Krav Maga

»Sich trauen, einem eine reinzuzimmern«

Die Wände, der Boden – alles ist schwarz gehalten. Eine Farbe, die eher furchterregend als einladend ist. Also genau richtig für das, was in dem Trainingsraum in Berlin-Wilmersdorf gleich beginnen soll: ein Krav-Maga-Kurs. Jene Verteidigungstechnik, die auf Imrich Lichtenfeld zurückgeht, einen slowakischen Juden, der in den 30er-Jahren in seinem Heimatland antisemitischen Angriffen ausgesetzt war. In Straßenkämpfen erprobte er Angriffstechniken, die er später in Israel zur Perfektion brachte. Ende der 40er-Jahre fing er an, Soldaten darin auszubilden.

In dem dunkel gehaltenen Erdgeschossraum stehen an jenem Freitagvormittag allerdings keine Soldaten. Es sind Frauen und Männer, Studenten und Angestellte, die lernen wollen, sich im Notfall richtig zu verteidigen. Steffi, 37 Jahre alt, ist eine von ihnen. Sie ist etwa 1,65 Meter groß, zierlich, hat ein offenes Lächeln. Sie ist heute meine Trainingspartnerin. Ich bin ein völliger Neuling auf dem Gebiet. Ich habe weder Erfahrungen im Judo noch im Taekwondo oder Karate. Ab und zu gehe ich in ein Fitnessstudio, mache Ausdauerübungen auf einem Crosstrainer. Das ist es eigentlich schon.

Steffi arbeitet im Qualitätsmanagement und hat zwei Kinder. Seit fast einem Jahr geht sie regelmäßig zum Krav Maga. Ihr ist bisher noch nie etwas auf der Straße passiert, sagt sie. Aber sie möchte für den Fall der Fälle vorbereitet sein.

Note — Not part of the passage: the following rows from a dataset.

-- ==== Sys2Proof/Decode.lean ====
section
/-! DEFINITION. The command encoding of 30_encoding.md R53, R54, R59: the fields of a command word, the decoder (total
on every word; an illegal word is rejected by name), the encoder, and the opcode map as match and mask rows. -/

namespace Sys2Proof

/-- `ch`, bits 15:12 (30_encoding.md R53). -/
def fieldCh (cw : Word) : BitVec 4 := cw.extractLsb' 12 4

/-- `fn`, bits 11:8 (30_encoding.md R53). -/
def fieldFn (cw : Word) : BitVec 4 := cw.extractLsb' 8 4

/-- `b`, bits 7:0 (30_encoding.md R53). -/
def fieldB (cw : Word) : Byte := cw.extractLsb' 0 8

/-- A command word from its three fields (30_encoding.md R53). -/
def commandWord (ch fn : BitVec 4) (b : Byte) : Word := ch ++ fn ++ b

/-- An operation without an operand: its `b` must be 0x00 (30_encoding.md R53, R59 item c). -/
def noOperand (b : Byte) (i : Instr) : Decoded :=
  if b = 0x00#8 then .instr i else .illegal .operand

/-- Decoding of a command word by the opcode map of 30_encoding.md R54; every other word is illegal (R59). -/
def decode (cw : Word) : Decoded :=
  let b := fieldB cw
  match (fieldCh cw).toNat, (fieldFn cw).toNat with
  | 0, 0 => noOperand b .crcInit
  | 0, 1 => .instr (.crcUpdate b)
  | 0, _ => .illegal .function
  | 1, 0 => noOperand b .txInit
  | 1, 1 => .instr (.txByte b)
  | 1, 2 => noOperand b .txOpen
  | 1, 3 => noOperand b .txFinal
  | 1, _ => .illegal .function
  | 2, 0 => noOperand b .rxInit
  | 2, 1 => .instr (.rxByte b)
  | 2, 2 => noOperand b .rxDone
  | 2, _ => .illegal .function
  | _, _ => .illegal .channel

/-- The operation a request stands for: a command word is decoded, a macro call is itself (30_encoding.md R62). -/
def decodeRequest : Request → Decoded
  | .command cw => decode cw
  | .unpack cap src => .instr (.rxUnpack cap src)
  | .pack cap src => .instr (.txPack cap src)
  | .finalize cap => .instr (.txFinalize cap)

/-- The command word of a primitive (30_encoding.md R54); a macro-operation has none (R62). -/
def encode : Instr → Option Word
  | .crcInit => some (commandWord 0 0 0x00)
  | .crcUpdate b => some (commandWord 0 1 b)
  | .txInit => some (commandWord 1 0 0x00)
  | .txByte b => some (commandWord 1 1 b)
  | .txOpen => some (commandWord 1 2 0x00)
  | .txFinal => some (commandWord 1 3 0x00)
  | .rxInit => some (commandWord 2 0 0x00)
  | .rxByte b => some (commandWord 2 1 b)
  | .rxDone => some (commandWord 2 2 0x00)
  | .rxUnpack _ _ => none
  | .txPack _ _ => none
  | .txFinalize _ => none

/-- The request by which a host issues an operation: the command word of a primitive, the call of a macro-operation
(30_encoding.md R53, R62). -/
def encodeRequest : Instr → Request
  | .crcInit => .command (commandWord 0 0 0x00)
  | .crcUpdate b => .command (commandWord 0 1 b)
  | .txInit => .command (commandWord 1 0 0x00)
  | .txByte b => .command (commandWord 1 1 b)
  | .txOpen => .command (commandWord 1 2 0x00)
  | .txFinal => .command (commandWord 1 3 0x00)
  | .rxInit => .command (commandWord 2 0 0x00)
  | .rxByte b => .command (commandWord 2 1 b)
  | .rxDone => .command (commandWord 2 2 0x00)
  | .rxUnpack cap src => .unpack cap src
  | .txPack cap src => .pack cap src
  | .txFinalize cap => .finalize cap

/-- A row of the opcode map of 30_encoding.md R54: a word selects the row when `cw AND mask = match`. -/
structure OpcodeRow where
  mnemonic : String
  pattern : Word
  mask : Word
deriving DecidableEq, Repr

/-- The nine rows of 30_encoding.md R54, in its order. -/
def opcodeRows : List OpcodeRow :=
  [⟨"CRC.INIT", 0x0000, 0xFFFF⟩, ⟨"CRC.UPDATE", 0x0100, 0xFF00⟩,
   ⟨"TX.INIT", 0x1000, 0xFFFF⟩, ⟨"TX.BYTE", 0x1100, 0xFF00⟩, ⟨"TX.OPEN", 0x1200, 0xFFFF⟩,
   ⟨"TX.FINAL", 0x1300, 0xFFFF⟩,
   ⟨"RX.INIT", 0x2000, 0xFFFF⟩, ⟨"RX.BYTE", 0x2100, 0xFF00⟩, ⟨"RX.DONE", 0x2200, 0xFFFF⟩]

/-- `cw AND mask = match` (30_encoding.md R54). -/
def OpcodeRow.selects (r : OpcodeRow) (cw : Word) : Bool := cw &&& r.mask == r.pattern

/-- The mnemonic of an operation (30_encoding.md R54, R62). -/
def Instr.mnemonic : Instr → String
  | .crcInit => "CRC.INIT"
  | .crcUpdate _ => "CRC.UPDATE"
  | .txInit => "TX.INIT"
  | .txByte _ => "TX.BYTE"
  | .txOpen => "TX.OPEN"
  | .txFinal => "TX.FINAL"
  | .rxInit => "RX.INIT"
  | .rxByte _ => "RX.BYTE"
  | .rxDone => "RX.DONE"
  | .rxUnpack _ _ => "RX.UNPACK"
  | .txPack _ _ => "TX.PACK"
  | .txFinalize _ => "TX.FINALIZE"

/-- The command word whose lowest `nbits` bits are those of `w` and whose other bits are 0 (log entry 20). -/
def tableWord (nbits w : Nat) : Word := BitVec.ofNat 16 (w % 2 ^ nbits)

/-- The instruction the decoder reads from a word numbered as spec/opcode_table.json numbers it. -/
def decodeTableWord (nbits w : Nat) : Option Instr := (decode (tableWord nbits w)).toOption

end Sys2Proof
end

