-- ==== Sys2Proof/Machine/Flags.lean ====
section
/-! DEFINITION. The one status flag of the block, `DONE` (10_state.md R24): no register but a function of `RX.st`. The
block has no carry, zero, overflow or other condition code. -/

namespace Sys2Proof.Machine

/-- `DONE = 1` when `RX.st = IDLE`, else 0 (10_state.md R24). -/
def doneFlag (x : RxCtx) : Bool := x.st == .idle

/-- The flag as the value `RX.DONE` answers (41_rx_deframer.md R90). -/
def doneValue (x : RxCtx) : Int := if doneFlag x then 1 else 0

end Sys2Proof.Machine
end

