-- ==== Sys2Proof/Machine/Step.lean ====
section
/-! DEFINITION. One step of the machine: the block executes the operation the host issues next (10_state.md R25,
20_memory.md R43). -/

namespace Sys2Proof.Machine

/-- One step. With nothing issued the block takes no step of its own and its state stays (60_exceptions.md R138; log
entry 2); a buffer the host hands over becomes the destination; an issued operation is decoded and executed, and an
illegal command word is refused (30_encoding.md R59). -/
def step (s : State) : Host.Outcome State Fault Refusal :=
  match s.issued with
  | [] => .next s
  | .lend cells :: rest => .next (lendDst cells { s with issued := rest })
  | .issue r :: rest =>
    match decodeRequest r with
    | .illegal why => .refused (.illegalCommand why)
    | .instr i => exec i { s with issued := rest }

/-- The state in which the host issues, before anything else it does, the command word whose bits are `w`. -/
def State.withFetchWord (s : State) (nbits w : Nat) : State :=
  { s with issued := .issue (.command (tableWord nbits w)) :: s.issued }

end Sys2Proof.Machine
end

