-- ==== Sys2Proof/Machine/Asm.lean ====
section
/-! DEFINITION. The spec's own assembler syntax, as lists of characters: a primitive on a line with its optional
comment, and a response (30_encoding.md R61); a macro-operation and its results (R62). What R61 leaves open (blanks,
the digits of an operand) is log entry 19. -/

namespace Sys2Proof.Machine

/-- The hexadecimal digit of a number below 16. -/
def hexDigit (d : Nat) : Char := if d < 10 then Char.ofNat (48 + d) else Char.ofNat (55 + d)

/-- A byte as two hexadecimal digits. -/
def hexByte (b : Byte) : List Char := [hexDigit (b.toNat / 16), hexDigit (b.toNat % 16)]

/-- A byte operand (30_encoding.md R61). -/
def hexOperand (b : Byte) : List Char := '0' :: 'x' :: hexByte b

/-- Bytes as digits, a blank between two of them. -/
def hexBytes : List Byte → List Char
  | [] => []
  | [b] => hexByte b
  | b :: bs => hexByte b ++ ' ' :: hexBytes bs

/-- A bracketed list of hexadecimal bytes (30_encoding.md R61, R62). -/
def bracketed (bs : List Byte) : List Char := '[' :: hexBytes bs ++ [']']

/-- A natural number in decimal. -/
def decimal (n : Nat) : List Char := Nat.toDigits 10 n

/-- A signed number in decimal. -/
def decimalInt (v : Int) : List Char := if v < 0 then '-' :: decimal v.natAbs else decimal v.natAbs

/-- An operation as it is written: a primitive by 30_encoding.md R61, a macro-operation by R62. -/
def asmInstr (i : Instr) : List Char :=
  match i with
  | .crcInit => i.mnemonic.toList
  | .crcUpdate b => i.mnemonic.toList ++ ' ' :: hexOperand b
  | .txInit => i.mnemonic.toList
  | .txByte b => i.mnemonic.toList ++ ' ' :: hexOperand b
  | .txOpen => i.mnemonic.toList
  | .txFinal => i.mnemonic.toList
  | .rxInit => i.mnemonic.toList
  | .rxByte b => i.mnemonic.toList ++ ' ' :: hexOperand b
  | .rxDone => i.mnemonic.toList
  | .rxUnpack cap src => i.mnemonic.toList ++ " cap=".toList ++ decimal cap ++ ", ".toList ++ bracketed src
  | .txPack cap src => i.mnemonic.toList ++ " cap=".toList ++ decimal cap ++ ", ".toList ++ bracketed src
  | .txFinalize cap => i.mnemonic.toList ++ " cap=".toList ++ decimal cap

/-- The name of an event (30_encoding.md R56). -/
def eventName : Event → List Char
  | .none => "NONE".toList
  | .frameOk => "FRAME_OK".toList
  | .errCrc => "ERR_CRC".toList
  | .errFrame => "ERR_FRAME".toList

/-- A response as it is written after `->`: `resp`, `ev` when it is not `NONE`, and `out` (30_encoding.md R61); for a
macro-operation its results, with the destination bytes `dst` (R62). -/
def asmResponse (r : Response) (dst : List Byte) : List Char :=
  match r with
  | .prim resp ev out =>
    decimalInt resp ++ (if ev = .none then [] else ' ' :: eventName ev) ++ ' ' :: bracketed out
  | .counted ret consumed =>
    "ret=".toList ++ decimalInt ret ++ ", consumed=".toList ++ decimal consumed ++ ", dst=".toList ++ bracketed dst
  | .final ret => "ret=".toList ++ decimalInt ret ++ ", dst=".toList ++ bracketed dst

/-- The value of a hexadecimal digit of either case. -/
def hexValue (c : Char) : Option Nat :=
  let n := c.toNat
  if 48 ≤ n ∧ n ≤ 57 then some (n - 48)
  else if 65 ≤ n ∧ n ≤ 70 then some (n - 55)
  else if 97 ≤ n ∧ n ≤ 102 then some (n - 87)
  else none

/-- A byte operand: `0x` and one or two hexadecimal digits. -/
def readOperand : List Char → Option Byte
  | ['0', 'x', c] => (hexValue c).map fun n => BitVec.ofNat 8 n
  | ['0', 'x', c, d] =>
    match hexValue c, hexValue d with
    | some m, some n => some (BitVec.ofNat 8 (16 * m + n))
    | _, _ => none
  | _ => none

/-- A blank: a space or a tab. -/
def isBlank (c : Char) : Bool := c == ' ' || c == '\t'

/-- The line without its comment, which runs from `;` to the end of the line (30_encoding.md R61), and without blanks
at its two ends. -/
def lineBody (line : List Char) : List Char :=
  (((line.takeWhile (fun c => c != ';')).dropWhile isBlank).reverse.dropWhile isBlank).reverse

/-- The mnemonic of a line's body: what stands before its first blank. -/
def lineMnemonic (body : List Char) : List Char := body.takeWhile fun c => !isBlank c

/-- The operand of a line's body: what stands after the blanks that follow its mnemonic. -/
def lineOperand (body : List Char) : List Char := (body.dropWhile fun c => !isBlank c).dropWhile isBlank

/-- The primitive that a mnemonic and an operand name (30_encoding.md R54, R61). -/
def readPrimitive (mnemonic operand : List Char) : Option Instr :=
  if operand = [] then
    if mnemonic = "CRC.INIT".toList then some .crcInit
    else if mnemonic = "TX.INIT".toList then some .txInit
    else if mnemonic = "TX.OPEN".toList then some .txOpen
    else if mnemonic = "TX.FINAL".toList then some .txFinal
    else if mnemonic = "RX.INIT".toList then some .rxInit
    else if mnemonic = "RX.DONE".toList then some .rxDone
    else none
  else
    match readOperand operand with
    | none => none
    | some b =>
      if mnemonic = "CRC.UPDATE".toList then some (.crcUpdate b)
      else if mnemonic = "TX.BYTE".toList then some (.txByte b)
      else if mnemonic = "RX.BYTE".toList then some (.rxByte b)
      else none

/-- The primitive written on a line (30_encoding.md R61). -/
def readLine (line : List Char) : Option Instr :=
  readPrimitive (lineMnemonic (lineBody line)) (lineOperand (lineBody line))

end Sys2Proof.Machine
end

angriff Zuerst stehen ein paar Aufwärmübungen an: Seilspringen, Sit-ups, Sprints von einer Seite des Raumes zur anderen. Dann stehe ich Steffi auf Augenhöhe gegenüber. Wir sollen uns – so schnell es geht – an die Schulter und in den Bauchbereich schlagen. Es sei »eine leichte Sparring-Übung«, wir können es fürs Erste bei »leichten Schlägen« belassen, sagt Trainer Oliver Hoffmann, oder Olli, wie sie ihn hier alle nennen.

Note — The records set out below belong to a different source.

/-- 42_tx_framer.md R115, 30_encoding.md R60: between the two flags of a frame no byte is 0x7E and every 0x7D is
followed by 0x5E or 0x5D; a frame of `k` payload bytes has between `k + 4` and `2k + 6` wire bytes. -/
def Obligations.FramesAreTransparent : Prop :=
  ∀ p : List Byte,
    (∃ body : List Byte, frame p = [0x7E] ++ body ++ [0x7E] ∧ 0x7E ∉ body ∧
      ∀ j : Nat, body[j]? = some 0x7D → body[j + 1]? = some 0x5E ∨ body[j + 1]? = some 0x5D) ∧
    p.length + 4 ≤ (frame p).length ∧ (frame p).length ≤ 2 * p.length + 6

/-- 42_tx_framer.md R117: streaming equals one shot. A host that streams a payload out from a reset framer in calls of
any sizes has sent, when the payload is used up, all of `frame(p)` but the trailer, which one `TX.FINALIZE` with five
free bytes adds. -/
def Obligations.StreamedFrameEqualsOneShot : Prop :=
  ∀ (p : List Byte) (s : State) (sched : List (Nat × Nat)) (cap : Nat),
    s.tx = TxCtx.reset → p.length < 2 ^ s.cfg.countW →
    (∀ c ∈ sched, c.1 ≤ s.cfg.maxCount ∧ c.2 ≤ s.cfg.maxCount) → 5 ≤ cap → cap ≤ s.cfg.maxCount →
    ∃ r, hostSend sched p [] s = some r ∧
      (r.rest = [] → ∃ u n, exec (.txFinalize cap) r.state = .next u ∧ u.rsp = some (.final (n : Nat)) ∧
        r.wire ++ Memory.firstBytes u.dst n = frame p ∧ u.tx = TxCtx.reset) ∧
      ((∀ c ∈ sched, 3 ≤ c.1 ∧ 1 ≤ c.2) → p.length ≤ sched.length → r.rest = [])
end

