/-! ### Progress -/

/-- One byte does not take an event in the reset context, so a call that stepped one byte and took an event did not
leave the context as it was. -/
theorem not_event_of_one_byte {x : RxCtx} {bs : List Byte} {ev : Event} (h : (rxFeed x bs).endsWith ev)
    (hev : ev ≠ .none) (hone : bs.length = 1) : (rxFeed x bs).ctx ≠ x := by
  intro hsame
  obtain ⟨as, b, rfl, hstep, -⟩ := rxFeed_endsWith h
  obtain rfl : as = [] := by simpa using hone
  have hidle : x.st = .idle := by rw [← hsame, rxFeed_ctx_of_event h hev, rxReset_st]
  rw [rxFeed_nil, rxStep_of_idle hidle] at hstep
  exact hev hstep.symm

/-- Settles O44: of the ways to end with nothing consumed, those with an event left another context. -/
theorem unpackProgress : Obligations.UnpackProgress := by
  intro s t cap src ret h hrsp hrx
  obtain ⟨-, -, k, ret', consumed, hk, rfl, -, hend⟩ := execRxUnpack_next h
  obtain ⟨-, hcons⟩ : ret' = ret ∧ consumed = 0 := by simpa using hrsp
  have hlen : (src.take k).length = k := by simpa using hk
  cases hend with
  | sourceExhausted hall _ => exact .inl (List.eq_nil_of_length_eq_zero (by omega))
  | frameGood hflag hev => exact absurd hrx (not_event_of_one_byte hev (by decide) (by omega))
  | destinationExhausted b hb hemits hfull _ =>
    obtain rfl : k = 0 := by omega
    rw [List.take_zero, rxFeed_nil] at hemits hfull
    obtain ⟨rest, rfl⟩ : ∃ rest, src = b :: rest := List.head?_eq_some_iff.mp (List.head?_eq_getElem? ▸ hb)
    exact .inr ⟨hfull.symm, b, rest, rfl, hemits⟩
  | crcError hflag hev => exact absurd hrx (not_event_of_one_byte hev (by decide) (by omega))
  | frameError hev =>
    obtain ⟨as, b, htake, -⟩ := rxFeed_endsWith hev
    have : k = as.length + 1 := by rw [← hlen, htake, List.length_append, List.length_singleton]
    omega

end Sys2Proof.Machine

/-! A frame taken in with `RX.UNPACK` (41_rx_deframer.md R98 to R100): the wire of a frame delivers its payload, one call
stops inside the frame or completes it, and a host that calls on delivers the payload under any schedule. -/

namespace Sys2Proof.Machine

/-! ### The count over a list -/

theorem rxStep_cnt_ge {x : RxCtx} {b : Byte} (h : (rxStep x b).ev = .none) : x.cnt ≤ (rxStep x b).ctx.cnt := by
  rcases rxStep_cases x b with ⟨_, e⟩ | ⟨_, _, e⟩ | ⟨_, _, _, e⟩ | ⟨_, _, _, e⟩ | ⟨_, _, _, e⟩ | ⟨_, _, _, e⟩
  · rw [e, rxAccept_cnt]; omega
  · rw [e]
  · rw [e]
  · rw [e]
  · rw [e, takeEvent_ev] at h; split at h <;> cases h
  · rw [e] at h; cases h

/-- Without an event the count never falls. -/
theorem rxFeed_cnt_ge {x : RxCtx} {bs : List Byte} (h : (rxFeed x bs).quiet) : x.cnt ≤ (rxFeed x bs).ctx.cnt := by
  induction bs generalizing x with
  | nil => exact Nat.le_refl _
  | cons b bs ih =>
    obtain ⟨hev, hquiet⟩ := rxFeed_cons_quiet.mp h
    exact (rxStep_cnt_ge hev).trans (ih hquiet)

/-! ### A wire that delivers a frame -/

/-- Fed to the deframer in context `x`, the wire bytes deliver the payload `q` without an event and with room in the
count, and then only the closing flag of a good frame is missing. -/
structure DeliversFrame (cfg : Config) (x : RxCtx) (wire q : List Byte) : Prop where
  quiet : (rxFeed x wire).quiet
  out_eq : (rxFeed x wire).out = q
  room : (rxFeed x wire).ctx.cnt < 2 ^ cfg.countW
  closes : rxStep (rxFeed x wire).ctx FLAG = takeEvent .frameOk

/-- The first byte of such a wire: no event, room for an accept, and the rest delivers the rest. -/
theorem DeliversFrame.step {cfg : Config} {x : RxCtx} {b : Byte} {wire q : List Byte}
    (h : DeliversFrame cfg x (b :: wire) q) :
    (rxStep x b).ev = .none ∧ (rxWouldAccept x b = true → x.cnt + 1 < 2 ^ cfg.countW) ∧
      ∃ q', q = (rxStep x b).out ++ q' ∧ DeliversFrame cfg (rxStep x b).ctx wire q' := by
  obtain ⟨hev, hquiet⟩ := rxFeed_cons_quiet.mp h.quiet
  refine ⟨hev, fun ha => ?_, _, h.out_eq.symm, hquiet, rfl, h.room, h.closes⟩
  calc x.cnt + 1 = (rxStep x b).ctx.cnt := by rw [rxStep_accept ha, rxAccept_cnt]
    _ ≤ (rxFeed (rxStep x b).ctx wire).ctx.cnt := rxFeed_cnt_ge hquiet
    _ < 2 ^ cfg.countW := h.room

Meine Partnerin reagiert schnell. Ich bin anfänglich überfordert, kann mich nicht sofort koordinieren. Dann sagt sie: »Gut, das war schon gut.« So richtig wohl fühle ich mich in meiner Rolle als Angreiferin aber noch nicht. Das sei völlig normal, meint Olli. Die Hemmungen würden seine Krav-Maga-Schüler rasch ablegen. »Der Erfolg macht sich schnell bemerkbar.« Dass der Mensch in einer Angriffssituation oft zuerst erstarrt, sei eine übliche Verhaltensweise. »Das trainieren wir hier aber ab«, versichert er. Was das heißt, lerne ich kurze Zeit später.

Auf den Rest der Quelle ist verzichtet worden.